MA-NMS can be easily integrated into generic pedestrian detectors based on the ATTB. By mitigating the influence of intra-class occlusion on pedestrian detectors, MA-NMS facilitates more accurate predictions for pedestrian detection in crowded scenes, in turn, having a positive impact on subsequent tasks, such as face recognition [], pedestrian re-identification [], and human interaction [].

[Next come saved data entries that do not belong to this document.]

/-- 43 R136 to R141: the two peak detectors, the output state, and the edge. -/
def Obligations.TriggerFollowsItsSteps : Prop :=
  ∀ (c : ConfigRegs) (t : TriggerState) (x : Int) (act : Bool), -2147483648 ≤ x → x ≤ 2147483647 →
    let hold := fun (x ph : Int) => max (max x (subq ph (mulq (s32 c.trigDecay) ph))) 0
    let cmp := fun (x ph : Int) (old : Bool) =>
      let thr := mulq (s32 c.trigSens) ph
      if x > addq thr (s32 c.trigHyst) then true else if x < subq thr (s32 c.trigHyst) then false else old
    let r := triggerStep c t x act
    s32 r.1.php = hold x (s32 t.php) ∧ s32 r.1.phn = hold (negq x) (s32 t.phn) ∧
    r.1.cmpp = cmp x (hold x (s32 t.php)) t.cmpp ∧
    r.1.cmpn = cmp (negq x) (hold (negq x) (s32 t.phn)) t.cmpn ∧
    (act = false ∨ r.1.cmpn = true → r.1.trig = false) ∧
    (act = true → r.1.cmpn = false → r.1.cmpp = true → r.1.trig = true) ∧
    (act = true → r.1.cmpn = false → r.1.cmpp = false → r.1.trig = t.trig) ∧
    (r.2 = true ↔ r.1.trig = true ∧ t.trig = false)

/-- The spec's own inferences of 42 R123 ("[derived: from rules R116 to R122]") and 43 R143 ("[derived: from rules R136 to
R140]"): what a sample leaves in the conditioner depends on the conditioner, the sample and the configuration
alone, and what it leaves in the trigger on these and the trigger. -/
def Obligations.FrontEndIgnoresTheRest : Prop :=
  ∀ (x : Word) (s₁ s₂ t₁ t₂ : State), s₁.run = true → s₂.run = true → s₁.cfg = s₂.cfg → s₁.agc = s₂.agc →
    exec (.sample x) s₁ = .next t₁ → exec (.sample x) s₂ = .next t₂ →
    t₁.agc = t₂.agc ∧ (s₁.trg = s₂.trg → t₁.trg = t₂.trg)

/-- 46 R212 and 20 R47: the regulator and the target reach the hot path only through `OUT = mulq(GAIN, synth)`: two states that
differ in them alone leave a sample differing in them and in `OUT` alone. -/
def Obligations.RegulatorReachesOnlyOut : Prop :=
  ∀ (x : Word) (s t : State) (r : LevelState) (g : Word), s.run = true → exec (.sample x) s = .next t →
    let out := u32 (mulq (s32 r.gain) (s32 t.out.synth))
    exec (.sample x) { s with reg := r, target := g } =
      .next { t with
        reg := r
        target := g
        out := ⟨t.out.synth, out⟩
        rsp := some ⟨0, out, statusByte t⟩ }

/-- 44 R151 to R156: the reference level, the latches and their clear, the error, the loop filter and the frequency. -/
def Obligations.PllFollowsItsSteps : Prop :=
  ∀ (c : ConfigRegs) (p : PllState) (o : OscState) (phOfs : Word) (sig : Bool),
    let ref := decide ((o.phase - phOfs).toNat < 2147483648)
    let fs := p.ffSig || (sig && !p.prevSig)
    let fr := p.ffRef || (ref && !p.prevRef)
    let err : Int := (if fr then 1 else 0) - (if fs then 1 else 0)
    let delta := err * 2 ^ (c.pllShifts.toNat % 32)
      + (err - p.prevErr.toInt) * 2 ^ (c.pllShifts.toNat / 256 % 32)
    let r := pllStep c p o phOfs sig
    r.1.ffSig = (fs && !fr) ∧ r.1.ffRef = (fr && !fs) ∧ r.1.prevSig = sig ∧ r.1.prevRef = ref ∧
    r.1.prevErr.toInt = err ∧ r.2.phase = o.phase ∧
    (r.2.freq.toNat : Int) = min (max ((o.freq.toNat : Int) - delta) 0) 2147483648

/-- 44 R158, 45 R177: the period the compensation uses, and when it is "not yet measured". -/
def Obligations.TrackedPeriodIsGuarded : Prop :=
  ∀ s : State,
    (s.cfg.mode.getLsbD 0 = true →
      trackedPeriod s = (s.fsm.periodEst.toNat + 32768) / 65536 ∧
      ((s.fsm.periodEst = 0 ∨ 65536 ≤ s.fsm.periodEst.toNat) → (trackedPeriod s = 0 ↔ s.fsm.periodEst = 0))) ∧
    (s.cfg.mode.getLsbD 0 = false →
      (s.osc.freq = 0 → trackedPeriod s = 0) ∧
      (s.osc.freq ≠ 0 → trackedPeriod s = 4294967296 / s.osc.freq.toNat) ∧
      (s.osc.freq ≠ 0 → s.osc.freq.toNat ≤ 2147483648 → 2 ≤ trackedPeriod s))

/-- 45 R170: only an edge at a tick other than 0 is recorded; the first one only records its tick; a later one makes a reading of the
interval modulo 2^32, if it is positive. -/
def Obligations.EdgesAreRecorded : Prop :=
  ∀ (c : ConfigRegs) (f : FsmState) (o : OscState) (edge : Bool),
    (edge = false ∨ f.tick = 0 → directTiming c f o edge = (f, o)) ∧
    (edge = true → f.tick ≠ 0 → f.lastEdge = 0 → directTiming c f o edge = ({ f with lastEdge := f.tick }, o)) ∧
    (edge = true → f.tick ≠ 0 → f.lastEdge ≠ 0 → f.lastEdge ≠ f.tick →
      directTiming c f o edge =
        (let r := measurePeriod c ((f.tick.toNat + 4294967296 - f.lastEdge.toNat) % 4294967296) f o
         ({ r.1 with lastEdge := f.tick }, r.2))) ∧
    (edge = true → f.tick ≠ 0 → f.lastEdge = f.tick → directTiming c f o edge = (f, o))

/-- 45 R171 to R176: the reading, the band, seeding, smoothing, the outlier accumulator and its adoption, and the frequency. -/
def Obligations.MeasureFollowsItsSteps : Prop :=
  ∀ (c : ConfigRegs) (raw : Nat) (f : FsmState) (o : OscState), 0 < raw →
    0 ≤ s32 c.perA → s32 c.perA ≤ 16777216 → f.outlCnt.toNat < c.outlierN.toNat → c.outlierN.toNat ≤ 255 →
    (f.periodEst = 0 ∨ 65536 ≤ f.periodEst.toNat) → (f.outlCnt ≠ 0 → 65536 ≤ f.outlAcc.toNat) →
    let m := min raw 65535 * 65536
    let est := f.periodEst.toNat
    let inside := est * 16777216 / 17774840 ≤ m ∧ m ≤ est * 17774840 / 16777216
    let acc := if f.outlCnt = 0 then m else (f.outlAcc.toNat + m) / 2
    let r := measurePeriod c raw f o
    (est = 0 → r.1.periodEst.toNat = m ∧ r.1.outlCnt = 0 ∧ r.1.outlAcc = 0) ∧
    (est ≠ 0 → inside →
      (r.1.periodEst.toNat : Int) = (est : Int) + s32 c.perA * ((m : Int) - (est : Int)) / 16777216 ∧
      min est m ≤ r.1.periodEst.toNat ∧ r.1.periodEst.toNat ≤ max est m ∧
      r.1.outlCnt = 0 ∧ r.1.outlAcc = 0) ∧
    (est ≠ 0 → ¬inside → f.outlCnt.toNat + 1 < c.outlierN.toNat →
      r.1.periodEst = f.periodEst ∧ r.1.outlAcc.toNat = acc ∧ r.1.outlCnt.toNat = f.outlCnt.toNat + 1) ∧
    (est ≠ 0 → ¬inside → c.outlierN.toNat ≤ f.outlCnt.toNat + 1 →
      r.1.periodEst.toNat = acc ∧ r.1.outlCnt = 0 ∧ r.1.outlAcc = 0) ∧
    65536 ≤ r.1.periodEst.toNat ∧
    r.2.freq.toNat = min (281474976710656 / r.1.periodEst.toNat) 2147483648 ∧
    r.2.phase = o.phase ∧ r.1.stage = f.stage ∧ r.1.synced = f.synced ∧ r.1.tick = f.tick ∧
    r.1.lastEdge = f.lastEdge ∧ r.1.phOfs = f.phOfs

/-- 41 R101, R102, R104: the advance wraps modulo 2^32, a frequency is clamped into `0 .. 2^31`, and after an advance the origin
query holds exactly when the advance wrapped (or landed on the origin). -/
def Obligations.OscillatorWrapsAndClamps : Prop :=
  ∀ o : OscState,
    (oscAdvance o).phase.toNat = (o.phase.toNat + o.freq.toNat) % 4294967296 ∧
    (oscAdvance o).freq = o.freq ∧
    (∀ v : Int, ((oscSetFreq v o).freq.toNat : Int) = min (max v 0) 2147483648 ∧
      (oscSetFreq v o).phase = o.phase) ∧
    (oscAtOrigin o = true ↔ o.phase.toNat < o.freq.toNat) ∧
    (oscAtOrigin (oscAdvance o) = true ↔ 4294967296 ≤ o.phase.toNat + o.freq.toNat)

/-- 41 R105: the nudge moves the phase by the fraction `2^-SYNC_SHIFT`, rounded down, of the shortest-way distance, and is the
direct assignment at shift 0. -/
def Obligations.SyncPhaseNudgesByAFraction : Prop :=
  ∀ (k : Nat) (t : Word) (o : OscState),
    let d := if (t.toNat + 4294967296 - o.phase.toNat) % 4294967296 < 2147483648
      then (((t.toNat + 4294967296 - o.phase.toNat) % 4294967296 : Nat) : Int)
      else (((t.toNat + 4294967296 - o.phase.toNat) % 4294967296 : Nat) : Int) - 4294967296
    ((oscSyncPhase k t o).phase.toNat : Int) = ((o.phase.toNat : Int) + d / 2 ^ k) % 4294967296 ∧
    (oscSyncPhase k t o).freq = o.freq ∧
    (oscSyncPhase 0 t o).phase = t

/-- 41 R106 (b) and (c), of the hardware's waveform whatever its open part is, and 41 R107 of the reference instance. The form in
which the open parameter is held is the model's (log entry 3). -/
def Obligations.WaveformsKeepTheirBounds : Prop :=
  (wave 0 = 0 ∧ ∀ p : Word, -16777216 ≤ wave p ∧ wave p ≤ 16777216) ∧
  (waveTri 0 = 0 ∧ ∀ p : Word, -16777216 ≤ waveTri p ∧ waveTri p ≤ 16777216)

/-! ### Arithmetic -/

/-- 40 R81, R82, R83: saturation, and the primitives that saturate once. -/
def Obligations.SaturationClamps : Prop :=
  (∀ v : Int, sat v = max (-2147483648) (min v 2147483647)) ∧
  (∀ a b : Int, addq a b = max (-2147483648) (min (a + b) 2147483647) ∧
    subq a b = max (-2147483648) (min (a - b) 2147483647)) ∧
  (∀ a : Int, negq a = max (-2147483648) (min (-a) 2147483647) ∧
    absq a = min (max a (-a)) 2147483647 ∧ 0 ≤ absq a)

/-- 40 R84: `mulq` is the saturated floor of the product over 2^24, with its corner cases; the last clause is the
spec's own inference there ("lies between ... [derived: floor of a product with a factor in 0..1]"). -/
def Obligations.MulqIsTheFlooredProduct : Prop :=
  (∀ a b : Int, mulq a b = sat ⌊((a * b : Int) : ℚ) / 16777216⌋) ∧
  (∀ b : Int, -2147483648 ≤ b → b ≤ 2147483647 → mulq 16777216 b = b ∧ mulq 0 b = 0) ∧
  (∀ a b : Int, mulq a b = mulq b a) ∧
  mulq (-1) 1 = -1 ∧ mulq 1 1 = 0 ∧ mulq (-2147483648) (-2147483648) = 2147483647 ∧
  (∀ a b : Int, 0 ≤ a → a ≤ 16777216 → -2147483648 ≤ b → b ≤ 2147483647 →
    min b 0 ≤ mulq a b ∧ mulq a b ≤ max b 0)

/-- 40 R85: `recipq` is `floor(2^48 / e)` saturated, with its corner cases. -/
def Obligations.RecipqIsTheFlooredReciprocal : Prop :=
  (∀ e : Int, e ≤ 0 → recipq e = 2147483647) ∧
  (∀ e : Int, 0 < e → recipq e = min ⌊(281474976710656 : ℚ) / (e : ℚ)⌋ 2147483647) ∧
  recipq 16777216 = 16777216 ∧ recipq 1 = 2147483647 ∧ recipq 131073 = 2147467264 ∧
  recipq 131072 = 2147483647 ∧ recipq 2147483647 = 131072

/-- 40 R86: a one-pole step with a coefficient in `0 .. ONE` lies between its state and its input; coefficient 0 holds,
`ONE` replaces unless the difference saturates; upward steps stall, downward steps do not. That it lies between is the spec's own
inference ("[derived: from rule R84]"). -/
def Obligations.OnePoleStaysBetween : Prop :=
  ∀ y x a : Int, -2147483648 ≤ y → y ≤ 2147483647 → -2147483648 ≤ x → x ≤ 2147483647 →
    0 ≤ a → a ≤ 16777216 →
    (min y x ≤ lp1 y x a ∧ lp1 y x a ≤ max y x) ∧
    lp1 y x 0 = y ∧
    (-2147483648 ≤ x - y → x - y ≤ 2147483647 → lp1 y x 16777216 = x) ∧
    (y ≤ x → a * (x - y) < 16777216 → lp1 y x a = y) ∧
    (x < y → 0 < a → lp1 y x a < y)

/-- 40 R87: `u32` is the residue modulo 2^32, `s32` the two's-complement reading, and a register keeps a Q8.24 value. -/
def Obligations.WrapAndSignedReading : Prop :=
  (∀ v : Int, ((u32 v).toNat : Int) = v % 4294967296) ∧
  (∀ v : Int, s32 (u32 v) =
    if v % 4294967296 ≥ 2147483648 then v % 4294967296 - 4294967296 else v % 4294967296) ∧
  (∀ v : Int, -2147483648 ≤ v → v ≤ 2147483647 → s32 (u32 v) = v)

/-! ### The text form -/

/-- 30 R64: `q(r)` is `r * 2^24` rounded to the nearest integer, ties away from zero, where that lies in range. -/
def Obligations.QWordRoundsToNearest : Prop :=
  ∀ (neg : Bool) (num den : Nat), 0 < den →
    let r : ℚ := (if neg then -1 else 1) * ((num : ℚ) / (den : ℚ)) * 16777216
    ∃ v : Int, |r - v| ≤ 1 / 2 ∧ (|r - v| = 1 / 2 → |r| < |(v : ℚ)|) ∧
      qWord neg num den = if -2147483648 ≤ v ∧ v ≤ 2147483647 then some (u32 v) else none

/-! ### The invariant -/

/-- The invariant holds after reset, whatever the host goes on to present (10 R27; the invariant is the model's, around the
spec's own inference in 10 R28). -/
def Obligations.InvariantHoldsAtReset : Prop :=
  ∀ events : List HostEvent, Invariant (afterReset events)

/-- The spec's own inference of 10 R28 ("[derived: from the rules named]"), from every state: a step keeps the
invariant, which in RUN mode holds R28's whole list and a legal configuration, and in CONFIG mode the datapath at its reset values. -/
def Obligations.EveryStepKeepsTheInvariant : Prop :=
  ∀ s t : State, Invariant s → step s = .next t → Invariant t

/-- The spec's own inference of 10 R28, "In RUN mode, after every command, all of these hold", for every
command stream from reset. -/
def Obligations.EveryRunFromResetIsSound : Prop :=
  ∀ (events : List HostEvent) (n : Nat),
    ∃ t : State, ReachedFromReset events n t ∧ (t.run = true → Sound t ∧ LegalConfig t.cfg)
end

In the future, we will utilize MA-NMS to deal with other problems in pedestrian detection, such as inter-class occlusion and inter-class confusion.

6. Conclusions

With the increasing demand for pedestrian detection in crowded scenes, traditional pedestrian detectors face challenges due to their inability to handle ubiquitous intra-class occlusion, for which NMS struggles to accurately differentiate between the proposals of occluded pedestrians and duplicate proposals. To address the above-mentioned problem, we propose a Multi-Attribute NMS (MA-NMS) that adaptively adjusts suppression based on density and count attributes. MA-NMS strengthens suppression on duplicate proposals while weakening that for potentially occluded pedestrians, thus leading to more accurate predictions in crowded scenes. In addition, an attribute branch (ATTB) is designed to obtain the density and count attributes and simultaneously guides the adjustment of MA-NMS. ATTB uses a context extraction module (CEM) to extract the context of pedestrians, and then, concentrates the context with the feature of pedestrians for accurate attribute detection. Moreover, utilizing the proposed ATTB, a pedestrian detector based on MA-NMS is constructed, which enables more accurate predictions in crowded scenes. Extensive experiments on two challenging benchmarks are conducted, and the results demonstrate the superiority of our method compared to existing approaches, sufficiently validating the effectiveness of our model for pedestrian detection in crowded scenes. In the future, we plan to extend the application of MA-NMS to address inter-class occlusion and inter-class confusion in pedestrian detection. Additionally, a comprehensive evaluation of the sensitivity of the proposed MA-NMS is planned, and the corresponding solution is expected to be proposed in future work. Moreover, we will further attempt to use a lighter object detector to replace the two-stage Faster R-CNN, and design lightweight modules to improve the speed of the proposed MA-NMS algorithm.

Author Contributions

Conceptualization, W.W. and X.L. (Xin Lyu); methodology, W.W. and X.L. (Xin Li); software, W.W.; validation, W.W. and X.L. (Xin Lyu); formal analysis, W.W.; investigation, W.W. and X.L. (Xin Li); resources, W.W., T.Z. and X.L. (Xin Li); data curation, W.W., T.Z., J.C. and S.C.; writing—original draft preparation, W.W.; writing—review and editing, W.W., T.Z. and X.L. (Xin Lyu); visualization, W.W., J.C. and X.L. (Xin Lyu); supervision, X.L. (Xin Lyu) and X.L. (Xin Li); project administration, X.L. (Xin Lyu) and X.L. (Xin Li); funding acquisition, X.L. (Xin Lyu) and X.L. (Xin Li). All authors have read and agreed to the published version of the manuscript.

Funding

This research was funded by the Excellent Post-doctoral Program of Jiangsu Province (Grant No. 2022ZB166), the Fundamental Research Funds for the Central Universities (Grant No. B230201007), the Project of Water Science and Technology of Jiangsu Province (Grant No. 2021080 and 2021063), the National Natural Science Foundation of China (Grant No. 42104033, 42101343, and 82004498), the Joint Fund of the Ministry of Education for Equipment Pre-research (Grant No. 8091B022123), the Research Fund from Science and Technology on Underwater Vehicle Technology Laboratory (Grant No. 2021JCJQ-SYSJJ-LB06905), and the Qinglan Project of Jiangsu Province.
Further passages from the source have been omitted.